→ Aim of the exercise: Please print each record that follows precisely as it appears.

→ Recorded data:
════
-- ==== Sys2Proof/Machine/EngineIssue.lean ====
section
/-!
DEFINITION. Sys2Proof/Machine/EngineIssue.lean: engine instructions: their blocks, their checks and their acceptance (R265-R289).
-/
namespace Sys2Proof.Machine

/-! ## What every engine instruction shares (R265-R267) -/

/-- A fault of a command block: cause, subcode, detail. -/
abbrev BlkFault := Nat × Nat × Nat

/-- The trap of faults found together: the lowest cause (R408). DESIGN CHOICE (log entry 102): where several conditions of that cause
hold, the subcode and detail are those of the first that its list has. -/
def blkTrap (fs : List BlkFault) : Option Trap :=
  match fs with
  | [] => none
  | _ =>
    let k := lowest (fs.map (·.1))
    let f := (fs.find? (·.1 == k)).getD (k, 0, 0)
    some { Trap.sub' k f.2.1 with others := (fs.map (·.1)).filter (· != k), detail := dwordOfNat f.2.2 }

/-- A fault under a condition. -/
def faultIf (b : Bool) (cause sub detail : Nat) : List BlkFault := if b then [(cause, sub, detail)] else []

/-- Bits hi to lo are not zero. -/
def nz (x hi lo : Nat) : Bool := bitsOf x hi lo != 0

/-- What an engine instruction adds to the shared course: its block registers, its block-field checks (which may read
records for the fold), whether there is room, what faults come as it is queued, and the state once it is accepted. -/
structure EngIssue where
  n : Nat
  checks : State → Fold → Team → List DWord → List BlkFault × State
  room : Team → List DWord → Option Room
  accept : State → Fold → Team → List DWord → Except BlkFault State

/-- The entry that waits for posts of a fold and tag, if any (R255). -/
def Paddock.joint (p : Paddock) (fold tag : Nat) : Option Nat :=
  (List.range p.table.length).find? fun i => ((p.table[i]?).map fun e =>
    e.live && e.kind == .mmaJ && e.fold == fold && e.tag == tag && e.posts.length < e.count).getD false

/-- Holds a fold an entry of a channel's pointer table? -/
def Fold.chan? (f : Fold) (core ch : Nat) : Option Chan := f.chans.find? fun c => c.core == core && c.ch == ch

/-- Descriptor words of a request ring (R382). -/
def Ctx.ring (c : Ctx) (r : Nat) : Nat × Nat := (c.word (14 + 2 * r), c.word (15 + 2 * r))

/-- Entries a ring holds, its base, head and tail. -/
def ringOf (w : Nat × Nat) : Nat × Nat × Nat × Nat := (2 ^ bitsOf w.1 51 48, bitsOf w.1 47 0, bitsOf w.2 63 32, bitsOf w.2 31 0)

/-- Rows of a context to a device that are not acknowledged (R369). -/
def State.unacked (s : State) (c dev : Nat) : Nat :=
  s.ops.countP fun o => o.live && o.kind == .nsend && bitsOf (blk o.block 0) 15 0 == dev &&
    ((s.fold? o.fold).map (·.ctx == c)).getD false

/-- Entries of a table that are held (R252). -/
def Paddock.heldEntries (p : Paddock) : Nat := p.table.countP (·.live)

/-- Does a room a team of a fold waits for hold what it posts (R252, R285, R369, R382)? -/
def State.hasRoom (s : State) (fd : Fold) (tm : Team) : Room → Bool
  | .table joint =>
    let p := s.pad fd.paddock
    ((joint.bind fun t => p.joint tm.fold t).isSome) || p.heldEntries < Config.tableEntries
  | .channel ch => (fd.chan? tm.core ch).isSome || s.chanHeld fd.paddock tm.core ch < 64
  | .ring r =>
    let x := ringOf ((s.ctx fd.ctx).ring r)
    (x.2.2.2 + 2 ^ 32 - x.2.2.1) % 2 ^ 32 < x.1
  | .device dev => s.unacked fd.ctx dev < 512
  | .node .. => false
════
→ Solution for this task:
-- ==== Sys2Proof/Machine/EngineIssue.lean ====
section
/-!
DEFINITION. Sys2Proof/Machine/EngineIssue.lean: engine instructions: their blocks, their checks and their acceptance (R265-R289).
-/
namespace Sys2Proof.Machine

/-! ## What every engine instruction shares (R265-R267) -/

/-- A fault of a command block: cause, subcode, detail. -/
abbrev BlkFault := Nat × Nat × Nat

/-- The trap of faults found together: the lowest cause (R408). DESIGN CHOICE (log entry 102): where several conditions of that cause
hold, the subcode and detail are those of the first that its list has. -/
def blkTrap (fs : List BlkFault) : Option Trap :=
  match fs with
  | [] => none
  | _ =>
    let k := lowest (fs.map (·.1))
    let f := (fs.find? (·.1 == k)).getD (k, 0, 0)
    some { Trap.sub' k f.2.1 with others := (fs.map (·.1)).filter (· != k), detail := dwordOfNat f.2.2 }

/-- A fault under a condition. -/
def faultIf (b : Bool) (cause sub detail : Nat) : List BlkFault := if b then [(cause, sub, detail)] else []

/-- Bits hi to lo are not zero. -/
def nz (x hi lo : Nat) : Bool := bitsOf x hi lo != 0

/-- What an engine instruction adds to the shared course: its block registers, its block-field checks (which may read
records for the fold), whether there is room, what faults come as it is queued, and the state once it is accepted. -/
structure EngIssue where
  n : Nat
  checks : State → Fold → Team → List DWord → List BlkFault × State
  room : Team → List DWord → Option Room
  accept : State → Fold → Team → List DWord → Except BlkFault State

/-- The entry that waits for posts of a fold and tag, if any (R255). -/
def Paddock.joint (p : Paddock) (fold tag : Nat) : Option Nat :=
  (List.range p.table.length).find? fun i => ((p.table[i]?).map fun e =>
    e.live && e.kind == .mmaJ && e.fold == fold && e.tag == tag && e.posts.length < e.count).getD false

/-- Holds a fold an entry of a channel's pointer table? -/
def Fold.chan? (f : Fold) (core ch : Nat) : Option Chan := f.chans.find? fun c => c.core == core && c.ch == ch

/-- Descriptor words of a request ring (R382). -/
def Ctx.ring (c : Ctx) (r : Nat) : Nat × Nat := (c.word (14 + 2 * r), c.word (15 + 2 * r))

/-- Entries a ring holds, its base, head and tail. -/
def ringOf (w : Nat × Nat) : Nat × Nat × Nat × Nat := (2 ^ bitsOf w.1 51 48, bitsOf w.1 47 0, bitsOf w.2 63 32, bitsOf w.2 31 0)

/-- Rows of a context to a device that are not acknowledged (R369). -/
def State.unacked (s : State) (c dev : Nat) : Nat :=
  s.ops.countP fun o => o.live && o.kind == .nsend && bitsOf (blk o.block 0) 15 0 == dev &&
    ((s.fold? o.fold).map (·.ctx == c)).getD false

/-- Entries of a table that are held (R252). -/
def Paddock.heldEntries (p : Paddock) : Nat := p.table.countP (·.live)

/-- Does a room a team of a fold waits for hold what it posts (R252, R285, R369, R382)? -/
def State.hasRoom (s : State) (fd : Fold) (tm : Team) : Room → Bool
  | .table joint =>
    let p := s.pad fd.paddock
    ((joint.bind fun t => p.joint tm.fold t).isSome) || p.heldEntries < Config.tableEntries
  | .channel ch => (fd.chan? tm.core ch).isSome || s.chanHeld fd.paddock tm.core ch < 64
  | .ring r =>
    let x := ringOf ((s.ctx fd.ctx).ring r)
    (x.2.2.2 + 2 ^ 32 - x.2.2.1) % 2 ^ 32 < x.1
  | .device dev => s.unacked fd.ctx dev < 512
  | .node .. => false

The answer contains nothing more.